SpaceX advertises Falcon 9 rocket launches on its website with a cost of 62 million dollars; other providers cost upward of 165 million dollars each, much of the savings is because SpaceX can reuse the first stage. Therefore if we can determine if the first stage will land, we can determine the cost of a launch.

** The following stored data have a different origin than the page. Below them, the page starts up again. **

/-- THAW of a frozen slice. -/
theorem exec_slcThaw {sl : Fin 64} (hm : s.slcState sl = 3) (h : s.que.any (fun kx => kx.2.reload) = false) :
    ∃ u, exec (.slcThaw sl) s = .next u ∧ u.slcState sl = 1 ∧
      (∀ k i, k < 48 → i < 32 → (s.thr k i).slice.toNat = sl.val → bitOf (s.thrEntry k (s.thr k i).tep i) 20 = true →
        (u.thr k i).ipend = (s.thr k i).ipend ||| 4 ∧ (u.thr k i).pc = (s.thr k i).pc ∧
        (∀ v, (s.thr k i).held = some .wait → (s.thr k i).until_ = some v → s.prim ≠ .drain → s.prim ≠ .quiesced →
          (u.thr k i).st = .wait ∧ (u.thr k i).held = none) ∧
        ((s.thr k i).held = some .ready → s.prim ≠ .drain → s.prim ≠ .quiesced →
          (u.thr k i).st = .ready ∧ (u.thr k i).held = none)) ∧
      (∀ k i, ¬(s.thr k i).slice.toNat = sl.val → u.thr k i = s.thr k i) := by
  obtain ⟨w, ⟨hon, hoff, hrest⟩, hecl, hslc, htabs, hepo⟩ := State.slcThaw_keeps h sl.val
  have ht : (s.slcThaw sl).tabs = s.tabs := htabs.trans (congrArg State.tabs hrest :)
  have hp : (s.slcThaw sl).epo = s.epo := hepo.trans (congrArg State.epo hrest :)
  have hs : (s.slcThaw sl).slice sl = { s.slice sl with mode := .active } :=
    (State.slice_of_slc (hslc.trans (congrArg State.slc hrest :)) sl).trans (s.slice_updSlc sl fun c => { c with mode := .active })
  refine ⟨s.slcThaw sl, congrArg Host.Outcome.next ((s.slcCtrl_thaw sl).trans (if_pos hm)), ?_, fun k i hk hi hmine hbit => ?_,
    fun k i hmine => (State.thr_of_ecl hecl k i).trans (hoff k i fun hx => hmine hx.2.2.1)⟩
  · rw [State.slcState_of_mode (u := s.slcThaw sl) (by rw [hm]; decide) ht hp, hs]
  · have hthr : (s.slcThaw sl).thr k i = w.thr k i := State.thr_of_ecl hecl k i
    have hx := hon k i hi (by omega) ⟨hmine, hbit⟩
    rw [hthr]
    refine ⟨hx.ipend.1, hx.ipend.2, fun v hh hv hd hq => ?_, fun hh hd hq => ?_⟩
    · rw [s.stands_active sl hd hq] at hx
      exact hx.wait hh hv
    · rw [s.stands_active sl hd hq] at hx
      exact hx.ready hh

/-- SAVE of a frozen slice lays down its area. -/
theorem exec_slcSave {sl : Fin 64} (h : s.slcState sl = 3 ∧ s.sliceIdle sl) : ∃ u, let a := (u.slice sl).area
      let e := a.length - 64
      exec (.slcSave sl) s = .next u ∧ (u.slice sl).saving = some a.length ∧ areaNat a 0 4 = 0x45434C53 ∧ areaNat a 4 2 = 1 ∧
      areaNat a 6 1 = sl ∧ areaNat a e 4 = (crc32c (a.take e)).toNat ∧ (u.slice sl).mode = (s.slice sl).mode ∧
        { u with slc := s.slc } = s := by
  have hs : (s.slcSave sl).slice sl = { s.slice sl with saving := some (withTrailer (s.saveBody sl)).length, area := withTrailer (s.saveBody sl) } :=
    s.slice_updSlc sl fun c => { c with saving := some (withTrailer (s.saveBody sl)).length, area := withTrailer (s.saveBody sl) }
  have hlen : 64 ≤ (s.saveBody sl).length := by
    rw [State.saveBody_eq, List.length_append, length_saveHeader]
    omega
  have hsl : sl.val < 256 := by omega
  refine ⟨s.slcSave sl, congrArg Host.Outcome.next (State.slcCtrl_save h), ?_⟩
  rw [hs, length_withTrailer, Nat.add_sub_cancel, take_withTrailer, areaNat_withTrailer_crc]
  rw [areaNat_withTrailer (by omega), areaNat_withTrailer (by omega), areaNat_withTrailer (by omega), State.saveBody_eq]
  rw [areaNat_append_left (by rw [length_saveHeader]; decide), areaNat_append_left (by rw [length_saveHeader]; decide),
    areaNat_append_left (by rw [length_saveHeader]; decide), saveHeader_magic, saveHeader_version, saveHeader_slice hsl]
  exact ⟨rfl, rfl, rfl, rfl, rfl, rfl, rfl⟩

/-- FREEZE of an active slice. -/
theorem exec_slcFreeze {sl : Fin 64} (he : SMap.wf {} s.ecl = true) (ht : ∀ k, SMap.wf {} (s.cl k).thr = true) (hm : s.slcState sl = 1) :
    let mine := fun (k i : Nat) => (s.thr k i).slice.toNat = sl.val
    let stopped := fun (u : State) => ∀ k i, (mine k i → (s.thr k i).st ≠ .off → (s.thr k i).st ≠ .halt →
        u.thr k i = { s.thr k i with st := .halt, held := some (s.thr k i).st }) ∧
      ((¬mine k i ∨ (s.thr k i).st = .off ∨ (s.thr k i).st = .halt) → u.thr k i = s.thr k i)
    ∃ u q, exec (.slcFreeze sl) s = .next u ∧ u.slcState sl = 2 ∧ (u.slice sl).at_ = s.tick ∧ (u.slice sl).stuck = false ∧
      (u.slice sl).marker = (s.slice sl).marker + 1 ∧ stopped u ∧ q.net = .req ∧ q.opc = 0x14 ∧ q.src = 0x180 ∧ q.dst = 0x181 ∧
      q.htid.toNat = sl.val ∧ { u with slc := s.slc, ecl := s.ecl, ni := s.ni, saf := s.saf } = s ∧
      (s.saf.spine = [] → let i := (s.nif 0x181).inbox
        let j := (u.nif 0x181).inbox
        let n := (s.nif 0x180).safCred
        let more : Prop := (s.nif 0x180).safPool < s.safPoolmax 0x180
        (0 < n → j = i ++ [{ q with df := true }] ∧ (u.nif 0x180).safCred = n - 1 ∧ u.saf = s.saf) ∧
        (n = 0 → more → j = i ++ [{ q with df := false }] ∧ (u.nif 0x180).safPool = (s.nif 0x180).safPool + 1 ∧
          u.saf = { s.saf with spine := [{ req := q, since := s.tick, sent := true }] }) ∧
        (n = 0 → ¬more → u.ni = s.ni ∧ u.saf = { s.saf with spine := [{ req := q, since := s.tick }] })) := by
  intro mine stopped
  have hs := s.slice_slcFreeze sl.val
  have hid : (BitVec.ofNat 8 sl.val).toNat = sl.val := (BitVec.toNat_ofNat ..).trans (Nat.mod_eq_of_lt (by omega))
  refine ⟨s.slcFreeze sl, freezeMarker sl, congrArg Host.Outcome.next ((s.slcCtrl_freeze sl).trans (if_pos hm)),
    State.slcState_slcFreeze (by rw [hm]; decide), congrArg Slc.at_ hs, congrArg Slc.stuck hs, congrArg Slc.marker hs,
    State.stopped_of_ecl he ht (State.ecl_spineSeq ..), rfl, rfl, rfl, rfl, hid, s.slcFreeze_rest sl, fun hsp => ?_⟩
  exact State.spineSeq_alone (s := (s.updSlc sl (fun c => {
      c with mode := .freezing, at_ := s.tick, stuck := false, saved := false, marker := c.marker + 1 })).mapThreads (fun x => x.slice.toNat == sl) (fun _ _ x => x.stand)) hsp
    { net := .req, opc := 0x14, tc := 1, rqfid := 1, htid := BitVec.ofNat 8 sl }

/-- RESET of a slice that is not being reset. -/
theorem exec_slcReset {sl : Fin 64} (he : SMap.wf {} s.ecl = true) (ht : ∀ k, SMap.wf {} (s.cl k).thr = true)
    (h1 : 1 ≤ s.slcState sl) (h3 : s.slcState sl ≤ 3) :
    let mine := fun (k i : Nat) => (s.thr k i).slice.toNat = sl.val
    let stopped := fun (u : State) => ∀ k i, (mine k i → (s.thr k i).st ≠ .off → (s.thr k i).st ≠ .halt →
        u.thr k i = { s.thr k i with st := .halt, held := some (s.thr k i).st }) ∧
      ((¬mine k i ∨ (s.thr k i).st = .off ∨ (s.thr k i).st = .halt) → u.thr k i = s.thr k i)
    ∃ u, exec (.slcReset sl) s = .next u ∧ u.slcState sl = 4 ∧ (u.slice sl).at_ = s.tick ∧
      (u.slice sl).saving = none ∧ (u.slice sl).restoring = false ∧ u.reg .SLC_SQUASH (slcBase sl) = 0 ∧ stopped u ∧
      { u with slc := s.slc, ecl := s.ecl, regs := s.regs, cyc := s.cyc, freeze := s.freeze } = s := by
  intro mine stopped
  have hs := s.slcReset_slc sl.val
  exact ⟨s.slcReset sl, congrArg Host.Outcome.next ((s.slcCtrl_reset sl).trans (if_pos ⟨h1, h3⟩)), State.slcState_slcReset (by omega),
    congrArg Slc.at_ hs, congrArg Slc.saving hs, congrArg Slc.restoring hs, s.reg_slcReset sl,
    State.stopped_of_ecl he ht (s.ecl_slcReset sl), s.slcReset_rest sl⟩

/-- Settles O50: the commands of a slice go by its state. A SAVE or RESTORE while one runs is ignored (log 70); the marker goes with a
credit or through the pool (logs 43, 96). -/
theorem sliceCommandsFollowTheirTable : Obligations.SliceCommandsFollowTheirTable := by
  unfold Obligations.SliceCommandsFollowTheirTable
  intro s sl he ht m idle mine stopped
  refine ⟨exec_slcFreeze he ht, exec_slcThaw, exec_slcReset he ht, fun hm hi => exec_slcSave ⟨hm, hi⟩,
    fun hm hi => ⟨_, congrArg Host.Outcome.next (State.slcCtrl_restore ⟨hm, hi⟩), s.slice_updSlc sl fun c => { c with restoring := true }, rfl⟩,
    fun hm => congrArg Host.Outcome.next ((s.slcCtrl_freeze sl).trans (if_neg hm)),
    fun hm => congrArg Host.Outcome.next ((s.slcCtrl_thaw sl).trans (if_neg hm)),
    fun hm => congrArg Host.Outcome.next ((s.slcCtrl_reset sl).trans (if_neg (by omega))),
    fun h => ⟨congrArg Host.Outcome.next (State.slcCtrl_busy h).1, congrArg Host.Outcome.next (State.slcCtrl_busy h).2⟩,
    s.rf_setRf_same .SLC_STATUS 3 1 1 (slcBase sl) 0 (by decide), s.setRf_rest ..⟩

end Sys2Proof.Machine

namespace Sys2Proof.Machine
variable {s t : State}

/-! ### Records of a save area -/

theorem areaNat_flatMap {α : Type} {n : Nat} {f : α → List Byte} (h : ∀ x, (f x).length = n) {xs : List α} {i : Nat} (hi : i < xs.length) :
    areaNat (xs.flatMap f) (n * i) n = leNat (f xs[i]) := by
  induction xs generalizing i with
  | nil => exact absurd hi (Nat.not_lt_zero _)
  | cons x xs ih =>
    rw [List.flatMap_cons]
    cases i with
    | zero =>
      rw [areaNat_append_left (by rw [h]; omega)]
      unfold areaNat
      rw [Nat.mul_zero, List.drop_zero, List.take_of_length_le (Nat.le_of_eq (h x))]
      rfl
    | succ i =>
      have hi' : i < xs.length := Nat.lt_of_succ_lt_succ hi
      rw [areaNat_append_right (by rw [h, Nat.mul_succ]; omega), h, Nat.mul_succ, Nat.add_sub_cancel, ih hi']
      rfl

/-- The number that a queue's record holds. -/
def recordNat (h t k d p c m l h' t' : Nat) : Nat :=
  h + t * 2 ^ 16 + k * 2 ^ 32 + d * 2 ^ 64 + p * 2 ^ 96 + c * 2 ^ 97 + m * 2 ^ 105 + l * 2 ^ 107 + h' * 2 ^ 112 + t' * 2 ^ 113

theorem recordNat_fields {h t k d p c m l h' t' : Nat} (hh : h < 2 ^ 16) (ht : t < 2 ^ 16) (hk : k < 2 ^ 32) (hd : d < 2 ^ 32) (hp : p < 2)
    (hc : c < 256) (hm : m < 4) (hl : l < 32) (hh' : h' < 2) (ht' : t' < 2) : let w := recordNat h t k d p c m l h' t'
    fld w 0 16 = h ∧ fld w 16 16 = t ∧ fld w 32 32 = k ∧ fld w 64 32 = d ∧ fld w 96 1 = p ∧ fld w 97 8 = c ∧ fld w 105 2 = m ∧
      fld w 107 5 = l ∧ fld w 112 1 = h' ∧ fld w 113 1 = t' ∧ w < 2 ^ 114 := by
  unfold recordNat fld
  refine ⟨?_, ?_, ?_, ?_, ?_, ?_, ?_, ?_, ?_, ?_, ?_⟩ <;> omega

/-- The fields of a queue's record in an area. -/
theorem State.queueSave_fields (s : State) (q : Nat) (hc : (s.qdyn q).cause < 256) : let w := leNat (s.queueSave q)
    let x := s.qdyn q
    let d := s.qdesc q
    fld w 0 16 = x.head % 2 ^ 16 ∧ fld w 16 16 = x.tail % 2 ^ 16 ∧ fld w 32 32 = (BitVec.ofInt 32 x.bkt.tokens).toNat ∧
      fld w 64 32 = x.deficit % 2 ^ 32 ∧ fld w 96 1 = x.paused.toNat ∧ fld w 97 8 = x.cause ∧ fld w 105 2 = fld d 132 2 ∧
      fld w 107 5 = qLog d ∧ fld w 112 1 = x.head / 2 ^ 16 % 2 ∧ fld w 113 1 = x.tail / 2 ^ 16 % 2 := by
  intro w x d
  have h := recordNat_fields (h := x.head % 2 ^ 16) (t := x.tail % 2 ^ 16) (k := (BitVec.ofInt 32 x.bkt.tokens).toNat)
    (d := x.deficit % 2 ^ 32) (p := x.paused.toNat) (c := x.cause) (m := fld d 132 2) (l := qLog d) (h' := x.head / 2 ^ 16 % 2)
    (t' := x.tail / 2 ^ 16 % 2) (Nat.mod_lt _ (by decide)) (Nat.mod_lt _ (by decide)) (BitVec.isLt _) (Nat.mod_lt _ (by decide))
    (Nat.lt_succ_of_le x.paused.toNat_le) hc (fld_lt ..) (fld_lt ..) (Nat.mod_lt _ (by decide)) (Nat.mod_lt _ (by decide))
  have hw : w = recordNat (x.head % 2 ^ 16) (x.tail % 2 ^ 16) (BitVec.ofInt 32 x.bkt.tokens).toNat (x.deficit % 2 ^ 32) x.paused.toNat x.cause
      (fld d 132 2) (qLog d) (x.head / 2 ^ 16 % 2) (x.tail / 2 ^ 16 % 2) :=
    (leNat_leBytes 32 _).trans (Nat.mod_eq_of_lt (Nat.lt_of_lt_of_le h.2.2.2.2.2.2.2.2.2.2 (by decide)))
  obtain ⟨h0, h1, h2, h3, h4, h5, h6, h7, h8, h9, -⟩ := h
  rw [hw]
  exact ⟨h0, h1, h2, h3, h4, h5, h6, h7, h8, h9⟩

theorem join_17 {n : Nat} (h : n < 2 ^ 17) : n % 2 ^ 16 + n / 2 ^ 16 % 2 * 2 ^ 16 = n := by
  omega

/-- Loading a queue's record gives back what was saved, with TOKENS clamped. -/
theorem State.load_queueSave (s : State) (q : Nat) (y : QDyn) : let x := s.qdyn q
    x.head < 2 ^ 17 → x.tail < 2 ^ 17 → x.deficit < 2 ^ 32 → x.cause < 256 → -2 ^ 31 ≤ x.bkt.tokens → x.bkt.tokens < 2 ^ 31 →
    let z := y.load (leNat (s.queueSave q))
    z.head = x.head ∧ z.tail = x.tail ∧ z.deficit = x.deficit ∧ z.paused = x.paused ∧ z.cause = x.cause ∧
    z.bkt.tokens = clampTokens x.bkt.tokens y.bkt.burst ∧ z.msgs = y.msgs ∧ z.armed = y.armed := by
  intro x hh ht hd hc hlo hhi z
  obtain ⟨h0, h1, h2, h3, h4, h5, -, -, h8, h9⟩ := s.queueSave_fields q hc
  have hz : z = y.load (leNat (s.queueSave q)) := rfl
  have htok : (BitVec.ofInt 32 x.bkt.tokens).toInt = x.bkt.tokens := by
    rw [BitVec.toInt_ofInt]
    exact Int.bmod_eq_of_le (by omega) (by omega)
  unfold QDyn.load at hz
  rw [h0, h1, h2, h3, h5, h8, h9, bitOf_eq_fld, h4, BitVec.ofNat_toNat, BitVec.setWidth_eq, htok] at hz
  rw [hz]
  refine ⟨join_17 hh, join_17 ht, Nat.mod_eq_of_lt hd, ?_, rfl, rfl, rfl, rfl⟩
  dsimp only
  cases x.paused <;> rfl

/-! ### A thread's record -/

/-- The registers that a record lays down. -/
theorem get_foldl_set (f : Nat → Word64) (n k : Nat) :
    SMap.get 0 ((List.range n).foldl (fun m r => SMap.set 0 m (r + 1) (f r)) []) k = if 1 ≤ k ∧ k ≤ n then f (k - 1) else 0 := by
  induction n with
  | zero => exact (if_neg (by omega)).symm
  | succ n ih =>
    rw [List.range_succ, List.foldl_append]
    refine (SMap.get_set ..).trans ?_
    rw [ih]
    by_cases h : k = n + 1
    · subst h
      rw [if_pos rfl, if_pos (by omega)]
      rfl
    · rw [if_neg h]
      have hiff : (1 ≤ k ∧ k ≤ n) ↔ (1 ≤ k ∧ k ≤ n + 1) := by omega
      simp only [hiff]

theorem Thr.save_reg (x : Thr) (t : Fin 1536) {r : Nat} (hr : r < 31) : areaNat (x.save t) (8 * r) 8 = (x.reg (r + 1)).toNat := by
  have hlen (r : Nat) : (leBytes 8 (x.reg (r + 1)).toNat).length = 8 := length_leBytes ..
  unfold Thr.save
  rw [List.append_assoc, areaNat_append_left (by rw [length_flatMap_const hlen, List.length_range]; omega),
    areaNat_flatMap hlen (by rw [List.length_range]; exact hr), List.getElem_range, leNat_leBytes]
  exact Nat.mod_eq_of_lt (x.reg (r + 1)).isLt

theorem Thr.save_pc (x : Thr) (t : Fin 1536) : areaNat (x.save t) 248 8 = (x.pc + (x.held.getD x.st).code * 2 ^ 16) % 256 ^ 8 := by
  have hlen (r : Nat) : (leBytes 8 (x.reg (r + 1)).toNat).length = 8 := length_leBytes ..
  exact areaNat_field (by rw [length_flatMap_const hlen, List.length_range]) 8 _ _

theorem Thr.save_tcr (x : Thr) (t : Fin 1536) {n : Nat} (hn : n < 8) : BitVec.ofNat 64 (areaNat (x.save t) (256 + 8 * n) 8) = x.tcr t (n + 2) := by
  have hlen (r : Nat) : (leBytes 8 (x.reg (r + 1)).toNat).length = 8 := length_leBytes ..
  have htcr (n : Nat) : (leBytes 8 (x.tcr t n).toNat).length = 8 := length_leBytes ..
  have hhead : ((List.range 31).flatMap (fun r => leBytes 8 (x.reg (r + 1)).toNat) ++ leBytes 8 (x.pc + (x.held.getD x.st).code * 2 ^ 16)).length = 256 := by
    rw [List.length_append, length_flatMap_const hlen, List.length_range, length_leBytes]
  have hget : ([2, 3, 4, 5, 6, 7, 8, 9] : List Nat)[n]'hn = n + 2 :=
    (show ∀ m : Fin 8, ([2, 3, 4, 5, 6, 7, 8, 9] : List Nat)[m.val]'m.isLt = m.val + 2 by decide) ⟨n, hn⟩
  unfold Thr.save
  rw [areaNat_append_right (by rw [hhead]; omega), hhead, Nat.add_sub_cancel_left, areaNat_flatMap htcr hn, hget, leNat_leBytes]
  exact (congrArg (BitVec.ofNat 64) (Nat.mod_eq_of_lt (x.tcr t (n + 2)).isLt)).trans ((BitVec.ofNat_toNat ..).trans (BitVec.setWidth_eq _))

theorem ThrState.code_lt (x : ThrState) : x.code < 8 := by
  cases x <;> decide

This information can be used if an alternate company wants to bid against SpaceX for a rocket launch.


![](https://cf-courses-data.s3.us.cloud-object-storage.appdomain.cloud/IBMDeveloperSkillsNetwork-DS0701EN-SkillsNetwork/lab_v2/images/landing_1.gif)


### Objectives




- Request to the SpaceX API
- Clean the requested data


----


### Auxiliary Functions


In [1]:
import requests
import pandas as pd
import numpy as np
import datetime

# Setting this option will print all collumns of a dataframe
pd.set_option('display.max_columns', None)
# Setting this option will print all of the data in a feature
pd.set_option('display.max_colwidth', None)

Helper functions; using the API to extract information using identification numbers in the launch data.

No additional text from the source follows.